_INSTRUCTIONS FOR THE TASK_. Taking the line with "def execSendkLast (f" as the first and the line with "def nextCopyId (s" as the last, set down exactly every line in that range from the entries below, and no more.

_Dataset entries_.

________________________

-- ==== Sys2Proof/Machine/Copy.lean ====
section
/-!
DEFINITION. Byte copies (09 R234 to R251): the commands at issue, their acceptance, chunks on their way, what a chunk does where
it lands, acknowledgements, releases, credits and the timer.
-/

namespace Sys2Proof.Machine

open Sys2Proof

/-! ### The commands at issue (R235, R247) -/

/-- A copy command leaves for its home MU with R, its control word, and the word that IMM[11:6] names. -/
def sendCommand (i : Instr) (f : Fields) (cw : Option Nat) (F : Ready) (s : State) : State :=
  sendReq (muOf F.u) i F [rightOp f F s, (cw.map fun lo => kreg s F.u (fld f lo 6)).getD 0, kreg s F.u (fld f 6 6)] s

/-- SEND. -/
def execSend (f : Fields) (s : State) : Host.Outcome State Fault Refusal :=
  runLanes (laneBoth f (sendCommand (.send f) f (some 0))) s
/-- SEND.RING. -/
def execSendRing (f : Fields) (s : State) : Host.Outcome State Fault Refusal :=
  runLanes (laneBoth f (sendCommand (.sendRing f) f (some 0))) s
/-- SENDR. -/
def execSendr (f : Fields) (s : State) : Host.Outcome State Fault Refusal :=
  runLanes (laneBoth f (sendCommand (.sendr f) f (some 0))) s
/-- SENDK.CHAIN: P is an operand (R250). -/
def execSendkChain (f : Fields) (s : State) : Host.Outcome State Fault Refusal :=
  runLanes (lane true true false f (sendCommand (.sendkChain f) f (some 0))) s
/-- SENDK.LAST. -/
def execSendkLast (f : Fields) (s : State) : Host.Outcome State Fault Refusal :=
  runLanes (lane true true false f (sendCommand (.sendkLast f) f (some 0))) s
/-- COPY. -/
def execCopy (f : Fields) (s : State) : Host.Outcome State Fault Refusal :=
  runLanes (laneBoth f (sendCommand (.copy f) f (some 4))) s
/-- COPYO. -/
def execCopyo (f : Fields) (s : State) : Host.Outcome State Fault Refusal :=
  runLanes (laneBoth f (sendCommand (.copyo f) f (some 4))) s

/-! ### Acceptance (R234 to R238) -/

/-- The copy id that the next command of an MU gets (R236). -/
def nextCopyId (s : State) (m : UId) : Nat :=
  let x := ctxOf s m.ctx
  fget 0 s.cp.cseq (uKey m) + 2 ^ 16 * (m.x / 4 % x.pw) + 2 ^ 23 * m.y + 2 ^ 30 * (m.x / (4 * x.pw))

/-- A fresh copy of a command. -/
def newCopy (s : State) (q : Req) : Copy :=
  { mu := q.mu, id := nextCopyId s q.mu, i := q.i, c := q.c, k := q.k, st := .issued, rsn := 0, nch := 0, total := 0, sent := 0,
    cw := reqK q 1, src := 0, dst := 0, len := 0, maps := [], timer := none, crfail := false, resv := none, strm := [], pos := 0,
    n := 0, cnt := 0, aux := [], toks := [], toks2 := [], left := false }

/-- Address checks on `n` bytes at a pointer (R165, R234): the window, its own MU for window 01 unless `far`, the capability, and
alignment. -/
def addrFault (s : State) (q : Req) (far : Bool) (ws : List Nat) (p : Word) (n al : Nat) (wr : Bool) : Option FaultInfo :=
  let x := reqCtx s q
  match windowFault x (poolSize x) ws p n with
  | some e => some { kind := e, va := p }
  | none =>
    if winOf p == 1 then
      if !far && muNamed q.c.u p != q.mu then some { kind := 0x07, va := p }
      else if offOf p % al != 0 then some { kind := 0x08, va := p }
      else none
    else match resolveVa s q.mu p n al wr with
    | .error e => some e
    | .ok _ => none

/-- `LEN` of a control word. -/
def cwLen (cw : Word) : Nat := nbits cw.toNat 32 24

/-- The control word's own check (R235): `len` says that the command uses LEN, `ring` that it fills a ring. -/
def cwFault (s : State) (q : Req) (cw : Word) (len ring : Bool) : Option FaultInfo :=
  let n := cw.toNat
  let x := reqCtx s q
  let bad := cwCk cw == 3 || (cwCk cw == 1) != ring || (cwCk cw == 1 && nbits n 0 1 == 1) || (len && cwLen cw == 0)
    || nbits n 16 7 ≥ x.pw || nbits n 23 7 ≥ x.ph || nbits n 56 8 ≥ max 1 x.members.length
  if bad then some { kind := 0x07, va := q.c.l.val } else none

/-- The first fault of a list of checks. -/
def firstFault (cs : List (Option FaultInfo)) : Option FaultInfo := cs.findSome? id

/-- The fault that a condition gives. -/
def failIf (b : Bool) (k : Nat) (va : Word) : Option FaultInfo := if b then some { kind := k, va := va } else none

/-- A command's copy, where no check fails. -/
def checked (cs : List (Option FaultInfo)) (p : Copy) : Except FaultInfo Copy :=
  match firstFault cs with
  | some e => .error e
  | none => .ok p

/-- The chunks of a length (R239). -/
def chunkCount (n : Nat) : Nat := (n + 4095) / 4096

/-- The element size of SENDR and SENDK, 1 for SEND (R248 to R250). -/
def pushAlign : Instr → Nat
  | .sendr f => tyBytes f.ty
  | .sendkChain _ => 2
  | .sendkLast _ => 2
  | _ => 1

/-- What a ring holds of itself where a command names it (R259): its kind, slot size and count, if it may be filled from this MU. -/
def ringFor (s : State) (q : Req) (cw : Word) : Option (Bool × Nat × Nat) :=
  let m := cwUnit s q.c.u cw
  if m == q.mu then
    match ringAt s (locUnit m (cwOff cw)) with
    | some r => if r.bnd || r.net.isSome || r.own != q.c.u.ctx then none else some (r.kd, r.sz, r.cnt)
    | none => none
  else match bindingOf s q.mu m (cwOff cw) with
  | some b => if b.pend then none else some (b.kd, b.sz, b.cnt)
  | none => none

/-- The ring checks of a command (R248, R259). -/
def ringSendFault (s : State) (q : Req) (cw : Word) : Option FaultInfo :=
  match ringFor s q cw with
  | none => some { kind := 0x1D, va := q.c.l.val }
  | some (kd, sz, _) => failIf (cwLen cw > (if kd then sz - 16 else sz)) 0x0A q.c.l.val

/-- SEND, SEND.RING, SENDR and SENDK at acceptance (R248 to R250). -/
def acceptPush (q : Req) (s : State) : Except FaultInfo Copy :=
  let cw := reqK q 1
  let n := cwLen cw
  let al := pushAlign q.i
  let ring := isRingSend q.i
  let src := q.c.l.val
  let dst := reqK q 0
  checked
    [addrFault s q false wins0113 src (max 1 n) al false,
     if ring then none else addrFault s q true [1] dst (max 1 n) al true,
     cwFault s q cw true ring,
     failIf (n % al != 0) 0x08 src,
     if ring then ringSendFault s q cw else none]
    { newCopy s q with src := src, dst := dst, len := n, total := chunkCount n }

/-- The bytes from a map's base to the end of its last element. -/
def mapExtent (d : BitVec 512) : Nat :=
  mapDisp d (mapD d 0 - 1) (mapD d 1 - 1) (mapD d 2 - 1) (mapD d 3 - 1) + (tyW (mapTy d) + 7) / 8

/-- A TILE fault of a command that finds its descriptor unusable (R279). -/
def mapFault (d : BitVec 512) : Option FaultInfo :=
  if !mapV d then some { kind := 0x1E, fks := 2 }
  else if !mapValid d then some { kind := 0x1E, fks := 1 }
  else none

/-- COPY and COPYO at acceptance (R251). -/
def acceptMap (q : Req) (s : State) : Except FaultInfo Copy :=
  let d := tmapOf s q.c.u (fld (reqFields q) 0 4)
  let cw := reqK q 1
  let n := denseLen d
  let l := q.c.l.val
  let out := match q.i with | .copyo _ => true | _ => false
  match mapFault d with
  | some e => .error e
  | none =>
    checked
      [addrFault s q false [0, 3] (mapBase d) (mapExtent d) 1 out,
       failIf (winOf l == 1 && offOf l + n > 2 ^ 20) 0x07 l,
       addrFault s q (!out) [1] l n 1 (!out),
       cwFault s q cw false false]
      { newCopy s q with src := if out then l else mapBase d, dst := if out then mapBase d else l, len := n, total := chunkCount n,
                         maps := [d] }

/-- The contiguous rows of a map: their pointers and lengths. -/
def mapRows (d : BitVec 512) : List (Word × Nat) :=
  (List.range (mapD d 1 * mapD d 2 * mapD d 3)).filterMap fun r =>
    (movePtr (mapBase d) (mapDispOf d (r * mapD d 0) : Nat)).map fun p => (p, (mapD d 0 * tyW (mapTy d) + 7) / 8)

/-- Commits the issuing colour's stores to the mapped elements (R172). -/
def commitMap (F : Ready) (d : BitVec 512) (s : State) : State := (mapRows d).foldl (fun s r => commitSource F r.1 r.2 s) s

/-- The table of an MU cannot take another copy (R234): 32 entries, none COMPLETE. -/
def tableFull (s : State) (m : UId) : Bool :=
  let ps := s.cp.copies.filter fun p => p.mu == m
  ps.length ≥ 32 && ps.all fun p => p.st != .complete

/-- Reuses the oldest COMPLETE entry of an MU where the table is full (R238). -/
def makeRoom (m : UId) (s : State) : State :=
  if (s.cp.copies.filter fun p => p.mu == m).length < 32 then s
  else match s.cp.copies.find? fun p => p.mu == m && p.st == .complete with
  | some p => { s with cp := { s.cp with copies := s.cp.copies.erase p } }
  | none => s

/-- The copy is a fibre unit that reads (R335): its acceptance is no commit point (R353). -/
def isFibre : Instr → Bool
  | .fscan _ => true | .fisect _ => true | .funion _ => true | .gath _ => true
  | _ => false

/-- A copy enters its table: the id is used up, the command is charged, and the acceptance is a commit point (R238, R406). -/
def enterCopy (p : Copy) (s : State) : State :=
  let s := makeRoom p.mu s
  let s := { s with cp := { s.cp with copies := s.cp.copies ++ [p],
                                      cseq := fset 0 s.cp.cseq (uKey p.mu) ((fget 0 s.cp.cseq (uKey p.mu) + 1) % 65536) } }
  let s := charge s p.c.u 7 1
  if isFibre p.i then s else commitPt s p.c.u.ctx p.c.u.copy (fcol p.c)

/-- A token of a copy to one target of its station. -/
def copyToken (p : Copy) (t : BitVec 12) (kind : BitVec 3) (v : Word) (s : State) : State :=
  emitFrom s p.mu p.c.u (fcol p.c) (fitr p.c) t kind v false

/-- The copy id goes to the targets that the command gives it (R247, R250, R252). -/
def acceptReply (p : Copy) (s : State) : State :=
  let f := (fieldsOf p.i).getD (unpack 0)
  let v := BitVec.ofNat 64 p.id
  match p.i with
  | .sendkChain _ => copyToken p f.tb kReply v s
  | .sendkLast _ => s
  | .stream _ => copyToken p f.tb kReply v s
  | _ => copyToken p f.tb kReply v (copyToken p f.ta kReply v s)

/-- The commit of a byte copy's source range (R172). -/
def commitCopy (p : Copy) (s : State) : State :=
  match p.i with
  | .copy _ => (p.maps.map (commitMap p.c)).foldl (fun s f => f s) s
  | _ => commitSource p.c p.src p.len s

/-- A byte copy is accepted, or its station faults. -/
def acceptCopy (q : Req) (r : Except FaultInfo Copy) (s : State) : State :=
  match r with
  | .error e => raise q.c e s
  | .ok p => acceptReply p (enterCopy p (commitCopy p s))

/-! ### Reservation (R260, R262) -/

/-- Where a message of a byte ring goes: its reservation, what it takes, and the next reservation position. -/
def placeRecord (sz free p len : Nat) : Resv × Nat × Nat :=
  let r := recordLen len
  let t := sz - p
  let wrap (n : Nat) : Nat := if n ≥ sz then 0 else n
  if free == sz then ({ p := p, place := 0, pad := none }, r, wrap r)
  else if r ≤ t then ({ p := p, place := p, pad := none }, r, wrap (p + r))
  else ({ p := p, place := 0, pad := some (t - 16) }, t + r, wrap r)

/-- Where a message goes. -/
def placeMessage (kd : Bool) (sz cnt free p len : Nat) : Resv × Nat × Nat :=
  if kd then placeRecord sz free p len
  else ({ p := p, place := p, pad := none }, 1, if p + 1 ≥ cnt then 0 else p + 1)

________________________

_YOUR SOLUTION_.
def execSendkLast (f : Fields) (s : State) : Host.Outcome State Fault Refusal :=
  runLanes (lane true true false f (sendCommand (.sendkLast f) f (some 0))) s
/-- COPY. -/
def execCopy (f : Fields) (s : State) : Host.Outcome State Fault Refusal :=
  runLanes (laneBoth f (sendCommand (.copy f) f (some 4))) s
/-- COPYO. -/
def execCopyo (f : Fields) (s : State) : Host.Outcome State Fault Refusal :=
  runLanes (laneBoth f (sendCommand (.copyo f) f (some 4))) s

/-! ### Acceptance (R234 to R238) -/

/-- The copy id that the next command of an MU gets (R236). -/
def nextCopyId (s : State) (m : UId) : Nat :=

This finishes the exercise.